Playwright and Director Josh Ravetch on bringing the songs of Alan & Marilyn Bergman to the stage in “Chasing Mem’ries”

Tyne Daly and Robert Forster star in Chasing Mem’ries: A Different Kind of Musical. Written & Directed by Josh Ravetch. Lyrics by Alan & Marilyn Bergman.

I am proud to announce the Geffen Playhouse world premiere ofChasing Mem’ries: A Different Kind of Musical starring Tony Award-winner Tyne Daly and Academy Award-nominated Robert Forster, with songs by three-time Academy Award-winning lyricists, Alan and Marilyn Bergman.

Ten years ago Carrie Fisher and I approached the Geffen Playhouse with Wishful Drinking, a one-woman-show that she would perform live. With the immense support of the Geffen, we found our way from Westwood to Broadway. So when I began to work on a new project with Alan and Marilyn Bergman, I very much wanted the Geffen to be the theater from which to launch.

The great Maureen Stapleton would often say to Marilyn Bergman, “You married the perfect person.” Alan was instantly dismissive of the accolade and would always respond with the same two-word phrase, “Ohhhh, pleeeeease!” But at the core of Stapleton’s remark was the question everyone asked about the Bergmans’ gorgeous marriage: “What’s your secret?” They even wrote a song that posed that question — a song recorded by their long time muse, Barbra Streisand.
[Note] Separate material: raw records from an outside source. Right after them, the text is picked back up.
theorem cut_4_3_3_5_5_2_3_7 (x0 : BitVec 4) (x1 : BitVec 3) (x2 : BitVec 3) (x3 : BitVec 5) (x4 : BitVec 5) (x5 : BitVec 2) (x6 : BitVec 3) (x7 : BitVec 7) :
    (x0 ++ x1 ++ x2 ++ x3 ++ x4 ++ x5 ++ x6 ++ x7).extractLsb' 1 6 = x7.extractLsb' 1 6 ∧
    (x0 ++ x1 ++ x2 ++ x3 ++ x4 ++ x5 ++ x6 ++ x7).extractLsb' 28 4 = x0 ∧
    (x0 ++ x1 ++ x2 ++ x3 ++ x4 ++ x5 ++ x6 ++ x7).extractLsb' 7 3 = x6 ∧
    (x0 ++ x1 ++ x2 ++ x3 ++ x4 ++ x5 ++ x6 ++ x7).extractLsb' 12 5 = x4 ∧
    (x0 ++ x1 ++ x2 ++ x3 ++ x4 ++ x5 ++ x6 ++ x7).extractLsb' 17 5 = x3 ∧
    (x0 ++ x1 ++ x2 ++ x3 ++ x4 ++ x5 ++ x6 ++ x7).extractLsb' 25 3 = x1 ∧
    (x0 ++ x1 ++ x2 ++ x3 ++ x4 ++ x5 ++ x6 ++ x7).extractLsb' 22 3 = x2 ∧
    (x0 ++ x1 ++ x2 ++ x3 ++ x4 ++ x5 ++ x6 ++ x7).extractLsb' 10 2 = x5 ∧
    (x0 ++ x1 ++ x2 ++ x3 ++ x4 ++ x5 ++ x6 ++ x7).getLsbD 0 = x7.getLsbD 0 := by
  refine ⟨?_, ?_, ?_, ?_, ?_, ?_, ?_, ?_, ?_⟩
  all_goals first
    | simp (disch := decide) only [field_low, field_high, field_all, Nat.reduceSub]
    | exact BitVec.getLsbD_append.trans rfl

theorem cut_4_3_3_2_3_5_5_7 (x0 : BitVec 4) (x1 : BitVec 3) (x2 : BitVec 3) (x3 : BitVec 2) (x4 : BitVec 3) (x5 : BitVec 5) (x6 : BitVec 5) (x7 : BitVec 7) :
    (x0 ++ x1 ++ x2 ++ x3 ++ x4 ++ x5 ++ x6 ++ x7).extractLsb' 1 6 = x7.extractLsb' 1 6 ∧
    (x0 ++ x1 ++ x2 ++ x3 ++ x4 ++ x5 ++ x6 ++ x7).extractLsb' 28 4 = x0 ∧
    (x0 ++ x1 ++ x2 ++ x3 ++ x4 ++ x5 ++ x6 ++ x7).extractLsb' 20 2 = x3 ∧
    (x0 ++ x1 ++ x2 ++ x3 ++ x4 ++ x5 ++ x6 ++ x7).extractLsb' 7 5 = x6 ∧
    (x0 ++ x1 ++ x2 ++ x3 ++ x4 ++ x5 ++ x6 ++ x7).extractLsb' 12 5 = x5 ∧
    (x0 ++ x1 ++ x2 ++ x3 ++ x4 ++ x5 ++ x6 ++ x7).extractLsb' 25 3 = x1 ∧
    (x0 ++ x1 ++ x2 ++ x3 ++ x4 ++ x5 ++ x6 ++ x7).extractLsb' 22 3 = x2 ∧
    (x0 ++ x1 ++ x2 ++ x3 ++ x4 ++ x5 ++ x6 ++ x7).extractLsb' 17 3 = x4 ∧
    (x0 ++ x1 ++ x2 ++ x3 ++ x4 ++ x5 ++ x6 ++ x7).getLsbD 0 = x7.getLsbD 0 := by
  refine ⟨?_, ?_, ?_, ?_, ?_, ?_, ?_, ?_, ?_⟩
  all_goals first
    | simp (disch := decide) only [field_low, field_high, field_all, Nat.reduceSub]
    | exact BitVec.getLsbD_append.trans rfl

theorem cut_4_3_3_1_1_3_5_5_7 (x0 : BitVec 4) (x1 : BitVec 3) (x2 : BitVec 3) (x3 : BitVec 1) (x4 : BitVec 1) (x5 : BitVec 3) (x6 : BitVec 5) (x7 : BitVec 5) (x8 : BitVec 7) :
    (x0 ++ x1 ++ x2 ++ x3 ++ x4 ++ x5 ++ x6 ++ x7 ++ x8).extractLsb' 1 6 = x8.extractLsb' 1 6 ∧
    (x0 ++ x1 ++ x2 ++ x3 ++ x4 ++ x5 ++ x6 ++ x7 ++ x8).extractLsb' 28 4 = x0 ∧
    (x0 ++ x1 ++ x2 ++ x3 ++ x4 ++ x5 ++ x6 ++ x7 ++ x8).extractLsb' 21 1 = x3 ∧
    (x0 ++ x1 ++ x2 ++ x3 ++ x4 ++ x5 ++ x6 ++ x7 ++ x8).extractLsb' 7 5 = x7 ∧
    (x0 ++ x1 ++ x2 ++ x3 ++ x4 ++ x5 ++ x6 ++ x7 ++ x8).extractLsb' 12 5 = x6 ∧
    (x0 ++ x1 ++ x2 ++ x3 ++ x4 ++ x5 ++ x6 ++ x7 ++ x8).extractLsb' 25 3 = x1 ∧
    (x0 ++ x1 ++ x2 ++ x3 ++ x4 ++ x5 ++ x6 ++ x7 ++ x8).extractLsb' 22 3 = x2 ∧
    (x0 ++ x1 ++ x2 ++ x3 ++ x4 ++ x5 ++ x6 ++ x7 ++ x8).extractLsb' 20 1 = x4 ∧
    (x0 ++ x1 ++ x2 ++ x3 ++ x4 ++ x5 ++ x6 ++ x7 ++ x8).extractLsb' 17 3 = x5 ∧
    (x0 ++ x1 ++ x2 ++ x3 ++ x4 ++ x5 ++ x6 ++ x7 ++ x8).getLsbD 0 = x8.getLsbD 0 := by
  refine ⟨?_, ?_, ?_, ?_, ?_, ?_, ?_, ?_, ?_, ?_⟩
  all_goals first
    | simp (disch := decide) only [field_low, field_high, field_all, Nat.reduceSub]
    | exact BitVec.getLsbD_append.trans rfl

theorem cut_4_3_3_7_3_5_7 (x0 : BitVec 4) (x1 : BitVec 3) (x2 : BitVec 3) (x3 : BitVec 7) (x4 : BitVec 3) (x5 : BitVec 5) (x6 : BitVec 7) :
    (x0 ++ x1 ++ x2 ++ x3 ++ x4 ++ x5 ++ x6).extractLsb' 1 6 = x6.extractLsb' 1 6 ∧
    (x0 ++ x1 ++ x2 ++ x3 ++ x4 ++ x5 ++ x6).extractLsb' 28 4 = x0 ∧
    (x0 ++ x1 ++ x2 ++ x3 ++ x4 ++ x5 ++ x6).extractLsb' 15 7 = x3 ∧
    (x0 ++ x1 ++ x2 ++ x3 ++ x4 ++ x5 ++ x6).extractLsb' 7 5 = x5 ∧
    (x0 ++ x1 ++ x2 ++ x3 ++ x4 ++ x5 ++ x6).extractLsb' 12 3 = x4 ∧
    (x0 ++ x1 ++ x2 ++ x3 ++ x4 ++ x5 ++ x6).extractLsb' 25 3 = x1 ∧
    (x0 ++ x1 ++ x2 ++ x3 ++ x4 ++ x5 ++ x6).extractLsb' 22 3 = x2 ∧
    (x0 ++ x1 ++ x2 ++ x3 ++ x4 ++ x5 ++ x6).getLsbD 0 = x6.getLsbD 0 := by
  refine ⟨?_, ?_, ?_, ?_, ?_, ?_, ?_, ?_⟩
  all_goals first
    | simp (disch := decide) only [field_low, field_high, field_all, Nat.reduceSub]
    | exact BitVec.getLsbD_append.trans rfl

theorem cut_7_3_2_3_2_3_2_3_7 (x0 : BitVec 7) (x1 : BitVec 3) (x2 : BitVec 2) (x3 : BitVec 3) (x4 : BitVec 2) (x5 : BitVec 3) (x6 : BitVec 2) (x7 : BitVec 3) (x8 : BitVec 7) :
    (x0 ++ x1 ++ x2 ++ x3 ++ x4 ++ x5 ++ x6 ++ x7 ++ x8).extractLsb' 1 6 = x8.extractLsb' 1 6 ∧
    (x0 ++ x1 ++ x2 ++ x3 ++ x4 ++ x5 ++ x6 ++ x7 ++ x8).extractLsb' 25 7 = x0 ∧
    (x0 ++ x1 ++ x2 ++ x3 ++ x4 ++ x5 ++ x6 ++ x7 ++ x8).extractLsb' 20 2 = x2 ∧
    (x0 ++ x1 ++ x2 ++ x3 ++ x4 ++ x5 ++ x6 ++ x7 ++ x8).extractLsb' 15 2 = x4 ∧
    (x0 ++ x1 ++ x2 ++ x3 ++ x4 ++ x5 ++ x6 ++ x7 ++ x8).extractLsb' 10 2 = x6 ∧
    (x0 ++ x1 ++ x2 ++ x3 ++ x4 ++ x5 ++ x6 ++ x7 ++ x8).extractLsb' 7 3 = x7 ∧
    (x0 ++ x1 ++ x2 ++ x3 ++ x4 ++ x5 ++ x6 ++ x7 ++ x8).extractLsb' 12 3 = x5 ∧
    (x0 ++ x1 ++ x2 ++ x3 ++ x4 ++ x5 ++ x6 ++ x7 ++ x8).extractLsb' 17 3 = x3 ∧
    (x0 ++ x1 ++ x2 ++ x3 ++ x4 ++ x5 ++ x6 ++ x7 ++ x8).extractLsb' 22 3 = x1 ∧
    (x0 ++ x1 ++ x2 ++ x3 ++ x4 ++ x5 ++ x6 ++ x7 ++ x8).getLsbD 0 = x8.getLsbD 0 := by
  refine ⟨?_, ?_, ?_, ?_, ?_, ?_, ?_, ?_, ?_, ?_⟩
  all_goals first
    | simp (disch := decide) only [field_low, field_high, field_all, Nat.reduceSub]
    | exact BitVec.getLsbD_append.trans rfl

theorem cut_7_3_7_3_2_3_7 (x0 : BitVec 7) (x1 : BitVec 3) (x2 : BitVec 7) (x3 : BitVec 3) (x4 : BitVec 2) (x5 : BitVec 3) (x6 : BitVec 7) :
    (x0 ++ x1 ++ x2 ++ x3 ++ x4 ++ x5 ++ x6).extractLsb' 1 6 = x6.extractLsb' 1 6 ∧
    (x0 ++ x1 ++ x2 ++ x3 ++ x4 ++ x5 ++ x6).extractLsb' 25 7 = x0 ∧
    (x0 ++ x1 ++ x2 ++ x3 ++ x4 ++ x5 ++ x6).extractLsb' 15 7 = x2 ∧
    (x0 ++ x1 ++ x2 ++ x3 ++ x4 ++ x5 ++ x6).extractLsb' 10 2 = x4 ∧
    (x0 ++ x1 ++ x2 ++ x3 ++ x4 ++ x5 ++ x6).extractLsb' 7 3 = x5 ∧
    (x0 ++ x1 ++ x2 ++ x3 ++ x4 ++ x5 ++ x6).extractLsb' 12 3 = x3 ∧
    (x0 ++ x1 ++ x2 ++ x3 ++ x4 ++ x5 ++ x6).extractLsb' 22 3 = x1 ∧
    (x0 ++ x1 ++ x2 ++ x3 ++ x4 ++ x5 ++ x6).extractLsb' 28 4 = x0.extractLsb' 3 4 ∧
    (x0 ++ x1 ++ x2 ++ x3 ++ x4 ++ x5 ++ x6).getLsbD 0 = x6.getLsbD 0 := by
  refine ⟨?_, ?_, ?_, ?_, ?_, ?_, ?_, ?_, ?_⟩
  all_goals first
    | simp (disch := decide) only [field_low, field_high, field_all, Nat.reduceSub]
    | exact BitVec.getLsbD_append.trans rfl

theorem cut_7_3_5_5_2_3_7 (x0 : BitVec 7) (x1 : BitVec 3) (x2 : BitVec 5) (x3 : BitVec 5) (x4 : BitVec 2) (x5 : BitVec 3) (x6 : BitVec 7) :
    (x0 ++ x1 ++ x2 ++ x3 ++ x4 ++ x5 ++ x6).extractLsb' 1 6 = x6.extractLsb' 1 6 ∧
    (x0 ++ x1 ++ x2 ++ x3 ++ x4 ++ x5 ++ x6).extractLsb' 25 7 = x0 ∧
    (x0 ++ x1 ++ x2 ++ x3 ++ x4 ++ x5 ++ x6).extractLsb' 28 4 = x0.extractLsb' 3 4 ∧
    (x0 ++ x1 ++ x2 ++ x3 ++ x4 ++ x5 ++ x6).extractLsb' 17 5 = x2 ∧
    (x0 ++ x1 ++ x2 ++ x3 ++ x4 ++ x5 ++ x6).extractLsb' 10 2 = x4 ∧
    (x0 ++ x1 ++ x2 ++ x3 ++ x4 ++ x5 ++ x6).extractLsb' 7 3 = x5 ∧
    (x0 ++ x1 ++ x2 ++ x3 ++ x4 ++ x5 ++ x6).extractLsb' 12 5 = x3 ∧
    (x0 ++ x1 ++ x2 ++ x3 ++ x4 ++ x5 ++ x6).extractLsb' 22 3 = x1 ∧
    (x0 ++ x1 ++ x2 ++ x3 ++ x4 ++ x5 ++ x6).getLsbD 0 = x6.getLsbD 0 := by
  refine ⟨?_, ?_, ?_, ?_, ?_, ?_, ?_, ?_, ?_⟩
  all_goals first
    | simp (disch := decide) only [field_low, field_high, field_all, Nat.reduceSub]
    | exact BitVec.getLsbD_append.trans rfl

theorem cut_4_1_1_4_5_5_5_7 (x0 : BitVec 4) (x1 : BitVec 1) (x2 : BitVec 1) (x3 : BitVec 4) (x4 : BitVec 5) (x5 : BitVec 5) (x6 : BitVec 5) (x7 : BitVec 7) :
    (x0 ++ x1 ++ x2 ++ x3 ++ x4 ++ x5 ++ x6 ++ x7).extractLsb' 1 6 = x7.extractLsb' 1 6 ∧
    (x0 ++ x1 ++ x2 ++ x3 ++ x4 ++ x5 ++ x6 ++ x7).extractLsb' 28 4 = x0 ∧
    (x0 ++ x1 ++ x2 ++ x3 ++ x4 ++ x5 ++ x6 ++ x7).extractLsb' 22 4 = x3 ∧
    (x0 ++ x1 ++ x2 ++ x3 ++ x4 ++ x5 ++ x6 ++ x7).extractLsb' 7 5 = x6 ∧
    (x0 ++ x1 ++ x2 ++ x3 ++ x4 ++ x5 ++ x6 ++ x7).extractLsb' 12 5 = x5 ∧
    (x0 ++ x1 ++ x2 ++ x3 ++ x4 ++ x5 ++ x6 ++ x7).extractLsb' 17 5 = x4 ∧
    (x0 ++ x1 ++ x2 ++ x3 ++ x4 ++ x5 ++ x6 ++ x7).extractLsb' 27 1 = x1 ∧
    (x0 ++ x1 ++ x2 ++ x3 ++ x4 ++ x5 ++ x6 ++ x7).extractLsb' 26 1 = x2 ∧
    (x0 ++ x1 ++ x2 ++ x3 ++ x4 ++ x5 ++ x6 ++ x7).getLsbD 0 = x7.getLsbD 0 := by
  refine ⟨?_, ?_, ?_, ?_, ?_, ?_, ?_, ?_, ?_⟩
  all_goals first
    | simp (disch := decide) only [field_low, field_high, field_all, Nat.reduceSub]
    | exact BitVec.getLsbD_append.trans rfl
The song was the Academy Award-nominated “How Do You Keep The Music Playing?” While the song doesn’t attempt to answer the title’s question, Alan’s own response is simply, “One washes, one dries.”

Around the time we began to talk about a new play, my father and my uncle died. Both men had life-long happy unions, and like the Bergmans, my uncle and aunt were writers — in their case, screenwriters. Irving Ravetch and Harriet Frank Jr. wrote Norma Rae, Hud and The Long Hot Summer, to name a few. I watched both my mother and my aunt endure the crippling reality and profound trauma of facing a solitary life for the first time in more than half a century. My aunt once noted that, “Coping is a myth. There is no coping. Call it that if you’d like, but there’s just getting from one day to the next day — and then to the next.”

I marveled as these exceptional women slowly adopted a kind of courageous elegance in the face of incalculable loss — a loss they sprinkled with unexpected humor, considerable wisdom and, of course, immense and unbridled grief. Out of those experiences, Chasing Mem’ries was born.